ONE HUNDRED AND TWELFTH CHAPTER
She arrived the following afternoon—my dear Reverend Mother with the pale spiritual face and saint-like eyes.
Except that her habit was now blue and white instead of black, she seemed hardly changed in any respect since our days at the Sacred Heart.
Finding that I was in bed, she put up at the "Plough" and came every day to nurse me.
I was naturally agitated at seeing her again after so many years and such various experiences, being uncertain how much she knew of them.
Remembering Martin's warning, I was also fairly certain that she had been sent for, but my uneasiness on both heads soon wore off.
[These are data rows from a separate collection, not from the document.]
-- ==== Sys2Proof/Tests/Slice0.lean ====
section
/-! SUPPORT. The model's own tests: ill-formed terms that WellFormed refuses, one word of every form written out from the
bit patterns of `30_encoding.md` R55, one-step tests from the vectors of `95_test_vectors.md` (the number of the vector
stands above each), and a witness for the hypotheses of every statement. -/

set_option Elab.async false

namespace Sys2Proof.Tests

open Sys2Proof.Machine Sys2Proof.Claims

/-! ## Well-formedness: each check refuses an ill-formed term and lets the boundary pass -/

theorem test_refuses_the_first_device_address :
    Instr.directOk (.ldDir 0x107#9) = false ∧ Instr.directOk (.ldDir 0x106#9) = true := by
  decide +kernel

theorem test_refuses_the_last_device_address_of_a_bit_form :
    Instr.wellFormed (.clr1 0x1FF#9 0#3) = false ∧ Instr.wellFormed (.clr1 0x0FF#9 7#3) = true := by
  decide +kernel

theorem test_refuses_the_flash_instructions :
    Instr.flashOk .ldf = false ∧ Instr.flashOk .stf = false ∧ Instr.flashOk .ldc = true := by
  decide +kernel

theorem test_refuses_push_and_pop_of_sp :
    Instr.stackOk (.push 0x106#9) = false ∧ Instr.stackOk (.pop 0x106#9) = false ∧ Instr.stackOk (.ldDir 0x106#9) = true
      ∧ Instr.wellFormed (.push 0x106#9) = false := by
  decide +kernel

theorem test_refuses_a_page_target_outside_the_page_of_next :
    pageOk 0x1000#16 0x0FFF#16 = false ∧ pageOperand 0x1000#16 0x2000#16 = none
      ∧ pageOperand 0x1000#16 0x1FFF#16 = some 0xFFF#12 := by
  decide +kernel

theorem test_refuses_a_branch_target_out_of_reach :
    rel8Ok 0x0200#16 0x0280#16 = false ∧ rel8Operand 0x0200#16 0x017F#16 = none
      ∧ rel8Operand 0x0200#16 0x027F#16 = some 0x7F#8 ∧ rel8Operand 0x0200#16 0x0180#16 = some 0x80#8 := by
  decide +kernel

/-! ## Decoding: a word of every form, written out bit by bit from `30_encoding.md` R55

The operands are `i8` = 0x5A, `d9` = 0x145, `@R2`, `b3` = 5, `r8` = 0xFD, `a12` = 0x923, `a16` = 0x1234, `r16` = 0x02FD. -/

/-- The bytes decode to the instruction and nothing is left over. -/
def reads (bytes : List Byte) (i : Instr) : Bool :=
  match decodeBytes bytes with
  | .ok (j, rest) => j == i && rest.isEmpty
  | .error _ => false

theorem test_decode_add :
    (reads [0b10000001#8, 0b01011010#8] (.addImm 0x5A#8)
      && reads [0b10000011#8, 0b01000101#8] (.addDir 0x145#9)
      && reads [0b10000110#8] (.addInd 2#2)) = true := by
  decide +kernel

theorem test_decode_addc :
    (reads [0b10010001#8, 0b01011010#8] (.addcImm 0x5A#8)
      && reads [0b10010011#8, 0b01000101#8] (.addcDir 0x145#9)
      && reads [0b10010110#8] (.addcInd 2#2)) = true := by
  decide +kernel

theorem test_decode_sub :
    (reads [0b10100001#8, 0b01011010#8] (.subImm 0x5A#8)
      && reads [0b10100011#8, 0b01000101#8] (.subDir 0x145#9)
      && reads [0b10100110#8] (.subInd 2#2)) = true := by
  decide +kernel

theorem test_decode_subc :
    (reads [0b10110001#8, 0b01011010#8] (.subcImm 0x5A#8)
      && reads [0b10110011#8, 0b01000101#8] (.subcDir 0x145#9)
      && reads [0b10110110#8] (.subcInd 2#2)) = true := by
  decide +kernel

theorem test_decode_inc :
    (reads [0b01100011#8, 0b01000101#8] (.incDir 0x145#9)
      && reads [0b01100110#8] (.incInd 2#2)) = true := by
  decide +kernel
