-- ==== Sys2Proof/Syntax.lean ====
section
/-! DEFINITION. The 17 commands of spec/opcode_table.json (spec 30_encoding.md R51), one constructor a row, in the
table's order. A command word encodes no operand (R54), so no constructor has a field. -/

namespace Sys2Proof

/-- The commands of R51. -/
inductive Instr where
  | bvFromStr
  | bvFromInt
  | bvToStr
  | bvToInt
  | frmPack
  | frmUnpack
  | tblBuildFw
  | tblBuildHuf
  | tblBuildLzw
  | tblSave
  | tblLoad
  | fwEncode
  | fwDecode
  | hufEncode
  | hufDecode
  | lzwEncode
  | lzwDecode
  deriving DecidableEq, Repr

end Sys2Proof
end

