-- ==== Sys2Proof/Machine/TableText.lean ====
section
/-! DEFINITION. The text form of a table (spec 30_encoding.md R58, 42_codetable.md R102, R104) and the commands TBL_SAVE
and TBL_LOAD (R103, R105). -/

namespace Sys2Proof.Machine

variable {CHAR : Type}

/-- R58: what the size line begins with. -/
def sizeMark (C : CharSet CHAR) : Text CHAR := [C.letterS, C.letterI, C.letterZ, C.letterE, C.colon]

/-- R58: an entry's line. -/
def entryLine (C : CharSet CHAR) (e : CHAR × BitVector) : Text CHAR :=
  e.1 :: C.colon :: (chars C (toBitString e.2) ++ [C.newline])

/-- R102. -/
def serialize (C : CharSet CHAR) (t : CodeTable CHAR) : Text CHAR :=
  (match t.codeWidth with
    | some w => sizeMark C ++ dec C w ++ [C.newline]
    | none => []) ++ t.entries.flatMap (entryLine C)

/-- R104: the pieces of a text between newlines, in order. -/
def splitLines [DecidableEq CHAR] (C : CharSet CHAR) : Text CHAR → List (Text CHAR)
  | [] => [[]]
  | c :: t =>
    if c = C.newline then [] :: splitLines C t
    else
      match splitLines C t with
      | [] => [[c]]
      | p :: ps => (c :: p) :: ps

/-- R104: the lines of a table text: the last piece is dropped if it is empty. -/
def tableLines [DecidableEq CHAR] (C : CharSet CHAR) (t : Text CHAR) : List (Text CHAR) :=
  let pieces := splitLines C t
  if pieces.getLast? = some [] then pieces.dropLast else pieces

/-- R104: the entry lines, with the entries of the lines before: no separator, then a duplicate symbol, then a non-binary
code. -/
def parseEntries [DecidableEq CHAR] (C : CharSet CHAR) :
    List (CHAR × BitVector) → List (Text CHAR) → Except ErrorCode (List (CHAR × BitVector))
  | e, [] => .ok e
  | e, (c :: sep :: s) :: lines =>
    if sep ≠ C.colon then .error .corruptCodeTable
    else if e.any (fun x => x.1 = c) then .error .corruptCodeTable
    else
      match bvFromString C s.length s with
      | .error err => .error err
      | .ok x => parseEntries C (e ++ [(c, x)]) lines
  | _, _ :: _ => .error .corruptCodeTable

/-- R104: the digits after `size:`. -/
def parseSize [DecidableEq CHAR] (C : CharSet CHAR) (d : Text CHAR) : Except ErrorCode Nat :=
  if d ≠ [] ∧ d.all (isDecDigit C) then .ok (decValue C d) else .error .corruptCodeTable

/-- R104: only the first line may be a size line. -/
def deserialize [DecidableEq CHAR] (C : CharSet CHAR) (t : Text CHAR) : Except ErrorCode (CodeTable CHAR) :=
  match tableLines C t with
  | [] => .ok { codeWidth := none, entries := [] }
  | line :: lines =>
    if (sizeMark C).isPrefixOf line then do
      let w ← parseSize C (line.drop (sizeMark C).length)
      let e ← parseEntries C [] lines
      return { codeWidth := some w, entries := e }
    else do
      let e ← parseEntries C [] (line :: lines)
      return { codeWidth := none, entries := e }

/-- TBL_SAVE (R103) over any `CHAR` (R6). -/
def tblSaveWith (C : CharSet CHAR) (s : State CHAR) : Host.Outcome (State CHAR) Fault Refusal :=
  complete .tblSave s do
    let t ← readOperand s.tbl
    return { rStr := some (serialize C t) }

/-- TBL_SAVE (R103). -/
def execTblSave (s : State) : Host.Outcome State Fault Refusal := tblSaveWith charSet s

/-- TBL_LOAD (R105) over any `CHAR` (R6). -/
def tblLoadWith [DecidableEq CHAR] (C : CharSet CHAR) (s : State CHAR) : Host.Outcome (State CHAR) Fault Refusal :=
  complete .tblLoad s do
    let t ← readOperand s.aStr
    let x ← deserialize C t
    return { tbl := some x }

/-- TBL_LOAD (R105). -/
def execTblLoad (s : State) : Host.Outcome State Fault Refusal := tblLoadWith charSet s

end Sys2Proof.Machine
end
Her noiseless step, her soft voice, and her sweet smile soothed and comforted me. I began to feel afresh the influence she had exercised over me when I was a child, and to wonder why, during my dark time in London, I had never thought of writing to her.
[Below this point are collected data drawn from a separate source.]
-- ==== Sys2Proof/Machine/AnyChar.lean ====
section
/-! DEFINITION. The whole machine over any type of symbols (spec 00_scope.md R6): `CHAR` is a type argument with decidable
equality and the characters of a `CharSet`. `exec` and `step` are this machine at Lean's `Char`
(`exec_eq_execWith`, `step_eq_stepWith` in Laws/Exec.lean). -/

namespace Sys2Proof.Machine

variable {CHAR : Type} [DecidableEq CHAR]

/-- The commands over `CHAR`. -/
def execWith (C : CharSet CHAR) (i : Instr) (s : State CHAR) : Host.Outcome (State CHAR) Fault Refusal :=
  match i with
  | .bvFromStr => bvFromStrWith C s
  | .bvFromInt => execBvFromInt s
  | .bvToStr => execBvToStr s
  | .bvToInt => execBvToInt s
  | .frmPack => execFrmPack s
  | .frmUnpack => execFrmUnpack s
  | .tblBuildFw => execTblBuildFw s
  | .tblBuildHuf => execTblBuildHuf s
  | .tblBuildLzw => execTblBuildLzw s
  | .tblSave => tblSaveWith C s
  | .tblLoad => tblLoadWith C s
  | .fwEncode => execFwEncode s
  | .fwDecode => execFwDecode s
  | .hufEncode => execHufEncode s
  | .hufDecode => execHufDecode s
  | .lzwEncode => execLzwEncode s
  | .lzwDecode => execLzwDecode s

/-- One step over `CHAR`. -/
def stepWith (C : CharSet CHAR) (s : State CHAR) : Host.Outcome (State CHAR) Fault Refusal := nextAction (execWith C) s

end Sys2Proof.Machine
end

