/-! ### The decoder after its first step (R124) -/

/-- The entries of the decoder's dictionary are never empty texts. -/
def NoEmptyEntry (i : List (Nat × Text CHAR)) : Prop := ∀ k o, i.lookup k = some o → o ≠ []

theorem noEmptyEntry_register {i : List (Nat × Text CHAR)} (h : NoEmptyEntry i) (next : Nat) (conj o : Text CHAR) :
    NoEmptyEntry (lzwRegister i next conj o) := by
  unfold lzwRegister
  split
  · exact h
  next hc =>
    intro k x hx
    by_cases e : k = next
    · rw [e, lookup_cons_self] at hx
      rw [← Option.some.inj hx]
      simp [hc]
    · rw [lookup_cons_of_ne e] at hx
      exact h k x hx

/-- With a conjecture, or a known code, a step has an output, and it is not empty. -/
theorem lzwOutput_ok {i : List (Nat × Text CHAR)} (h : NoEmptyEntry i) {conj : Text CHAR} {k : Nat}
    (hk : conj ≠ [] ∨ i.lookup k ≠ none) : ∃ o, lzwOutput i conj k = some o ∧ o ≠ [] := by
  unfold lzwOutput
  split
  next o ho => exact ⟨o, rfl, h k o ho⟩
  next hn =>
    have hc : conj ≠ [] := hk.resolve_right fun x => x hn
    exact ⟨_, if_neg hc, by simp [hc]⟩

/-- With a conjecture no later step fails. -/
theorem lzwReads_ok {f : Nat} {i : List (Nat × Text CHAR)} (h : NoEmptyEntry i) {next w : Nat} {conj : Text CHAR}
    (hc : conj ≠ []) (b : Bits) : ∃ reads, lzwReads f i next w conj b = .ok reads := by
  induction f generalizing i next w conj b with
  | zero => exact ⟨[], rfl⟩
  | succ f ih =>
    unfold lzwReads
    split
    · exact ⟨[], rfl⟩
    · obtain ⟨o, ho, hne⟩ := lzwOutput_ok h (conj := conj) (k := val (b.take (effWidth w))) (.inl hc)
      obtain ⟨reads, hr⟩ := ih (noEmptyEntry_register h next conj o) hne (next := lzwNext next conj)
        (w := grow w (lzwNext next conj)) (b.drop (effWidth w))
      exact ⟨{ code := val (b.take (effWidth w)), width := effWidth w, output := o } :: reads, by simp only [ho, hr]⟩

theorem mem_invNum_of_lookup {t : CodeTable CHAR} {k : Nat} {o : Text CHAR} (h : (invNum t).lookup k = some o) :
    ∃ e ∈ t.entries, o = [e.1] ∧ val e.2.rep = k := by
  obtain ⟨e, he, hx⟩ := List.mem_map.mp (List.mem_reverse.mp (mem_of_lookup h))
  obtain ⟨h1, h2⟩ := Prod.mk.inj hx
  exact ⟨e, he, h2.symm, h1⟩

theorem noEmptyEntry_invNum (t : CodeTable CHAR) : NoEmptyEntry (invNum t) := by
  intro k o h
  obtain ⟨e, -, rfl, -⟩ := mem_invNum_of_lookup h
  simp

theorem invNum_lookup_eq_none {t : CodeTable CHAR} {k : Nat} :
    (invNum t).lookup k = none ↔ ∀ e ∈ t.entries, val e.2.rep ≠ k := by
  have h := lookup_isSome_iff (l := invNum t) (a := k)
  rw [← Option.not_isSome_iff_eq_none, h]
  simp [invNum, toInteger]

/-! ### Growth and code fit (R118, R126) -/

theorem le_grow (w next : Nat) : w ≤ grow w next := by
  unfold grow; split <;> omega

/-- Where the counter fits the width, the next counter fits the grown width. -/
theorem grow_fits {w next : Nat} (h : next ≤ 2 ^ w) : next + 1 ≤ 2 ^ grow w next := by
  unfold grow
  split
  · rw [pow_succ]
    have := Nat.one_le_two_pow (n := w)
    omega
  · omega

theorem lt_effWidth {k next w : Nat} (hk : k < next) (h : next ≤ 2 ^ w) : k < 2 ^ effWidth w :=
  (hk.trans_le h).trans_le (Nat.pow_le_pow_right (by norm_num) (le_max_left _ _))

theorem effWidth_mono {v w : Nat} (h : v ≤ w) : effWidth v ≤ effWidth w := max_le_max_right _ h

theorem codeBits_eq {e k : Nat} (he : 1 ≤ e) (h : k < 2 ^ e) : codeBits e k = bitsOf e k := pad_bin he h

/-- Where the counter fits the width and the dictionary is below the counter, every emitted code fits its width. -/
theorem lzwScan_fits [DecidableEq CHAR] {d : List (Text CHAR × Nat)} {next w : Nat} {cur rest : Text CHAR}
    {codes : List (Nat × Nat)} (hd : ∀ s k, d.lookup s = some k → k < next) (hf : next ≤ 2 ^ w)
    (h : lzwScan d next w cur rest = .ok codes) : ∀ p ∈ codes, p.1 < 2 ^ p.2 := by
  induction rest generalizing d next w cur codes with
  | nil =>
    unfold lzwScan at h
    split at h
    next k hk =>
      rw [← Except.ok.inj h]
      intro p hp
      rw [List.mem_singleton.mp hp]
      exact lt_effWidth (hd _ _ hk) hf
    next => cases h
  | cons c rest ih =>
    unfold lzwScan at h
    split at h
    · exact ih hd hf h
    · split at h
      · cases h
      next k hk =>
        split at h
        · cases h
        next codes' hs =>
          rw [← Except.ok.inj h]
          have hd' : ∀ s k, ((cur ++ [c], next) :: d).lookup s = some k → k < next + 1 := by
            intro s k hl
            by_cases e : s = cur ++ [c]
            · rw [e, lookup_cons_self] at hl
              have := Option.some.inj hl
              omega
            · rw [lookup_cons_of_ne e] at hl
              have := hd s k hl
              omega
          intro p hp
          rcases List.mem_cons.mp hp with rfl | hp
          · exact lt_effWidth (hd _ _ hk) hf
          · exact ih hd' (grow_fits hf) hs p hp

/-! ### One turn of each loop (R120, R122) -/

/-- The end of the scan: the code for what remains. -/
theorem lzwScan_end [DecidableEq CHAR] {d : List (Text CHAR × Nat)} {cur : Text CHAR} {k : Nat}
    (hk : d.lookup cur = some k) (next w : Nat) : lzwScan d next w cur [] = .ok [(k, effWidth w)] := by
  rw [lzwScan, hk]

/-- The extension is in the dictionary: absorb. -/
theorem lzwScan_absorb [DecidableEq CHAR] {d : List (Text CHAR × Nat)} {cur : Text CHAR} {c : CHAR}
    (h : d.lookup (cur ++ [c]) ≠ none) (next w : Nat) (rest : Text CHAR) :
    lzwScan d next w cur (c :: rest) = lzwScan d next w (cur ++ [c]) rest := by
  rw [lzwScan, if_pos (Option.isSome_iff_ne_none.mpr h)]

/-- It is not: emit, grow, register, restart. -/
theorem lzwScan_emit [DecidableEq CHAR] {d : List (Text CHAR × Nat)} {cur : Text CHAR} {c : CHAR} {k : Nat}
    (hk : d.lookup cur = some k) (h : d.lookup (cur ++ [c]) = none) (next w : Nat) (rest : Text CHAR) :
    lzwScan d next w cur (c :: rest) =
      (lzwScan ((cur ++ [c], next) :: d) (next + 1) (grow w next) [c] rest).map ((k, effWidth w) :: ·) := by
  rw [lzwScan, if_neg (by simp [h]), hk]
  dsimp only
  cases lzwScan ((cur ++ [c], next) :: d) (next + 1) (grow w next) [c] rest <;> rfl

/-- Too few bits for a code: the decoder ends, with any fuel. -/
theorem lzwReads_end {w : Nat} {b : Bits} (h : b.length < effWidth w) (f : Nat) (i : List (Nat × Text CHAR))
    (next : Nat)
    (conj : Text CHAR) : lzwReads f i next w conj b = .ok [] := by
  cases f with
  | zero => rfl
  | succ f => rw [lzwReads, if_pos h]

@[simp] theorem lzwReads_nil (f : Nat) (i : List (Nat × Text CHAR)) (next w : Nat) (conj : Text CHAR) :
    lzwReads f i next w conj [] = .ok [] :=
  lzwReads_end (b := []) (one_le_effWidth w) f i next conj

/-- More fuel than bits changes nothing. -/
theorem lzwReads_fuel {f : Nat} {b : Bits} (h : b.length ≤ f) (i : List (Nat × Text CHAR)) (next w : Nat)
    (conj : Text CHAR) : lzwReads f i next w conj b = lzwReads b.length i next w conj b := by
  induction f using Nat.strong_induction_on generalizing b i next w conj with
  | _ f ih =>
    by_cases he : b.length < effWidth w
    · rw [lzwReads_end he, lzwReads_end he]
    · have h1 := one_le_effWidth w
      obtain ⟨f, rfl⟩ : ∃ g, f = g + 1 := ⟨f - 1, by omega⟩
      obtain ⟨n, hn⟩ : ∃ n, b.length = n + 1 := ⟨b.length - 1, by omega⟩
      have hd : (b.drop (effWidth w)).length ≤ n := by rw [List.length_drop]; omega
      rw [hn, lzwReads, lzwReads]
      simp only [ih f (by omega) (b := b.drop (effWidth w)) (by omega)]
      rcases Nat.lt_or_ge n (f + 1) with hlt | hge
      · simp only [ih n (by omega) hd]
      · omega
During the first days of her visit she said nothing about painful things—never mentioning my marriage, or what had happened since she saw me last.
Her talk was generally about our old school and my old schoolfellows, many of whom came to the convent for her "retreats," which were under the spiritual direction of one of the Pope's domestic prelates.
Sometimes she would laugh about our Mother of the Novices who had "become old and naggledy"; sometimes about the little fat Maestro of the Pope's choir who had cried when I first sang the hymn to the Virgin, ("Go on, little angel,"); and sometimes about the two old lay sisters (now quite toothless) who still said I might have been a "wonderful washerwoman" if I had "put my mind to it."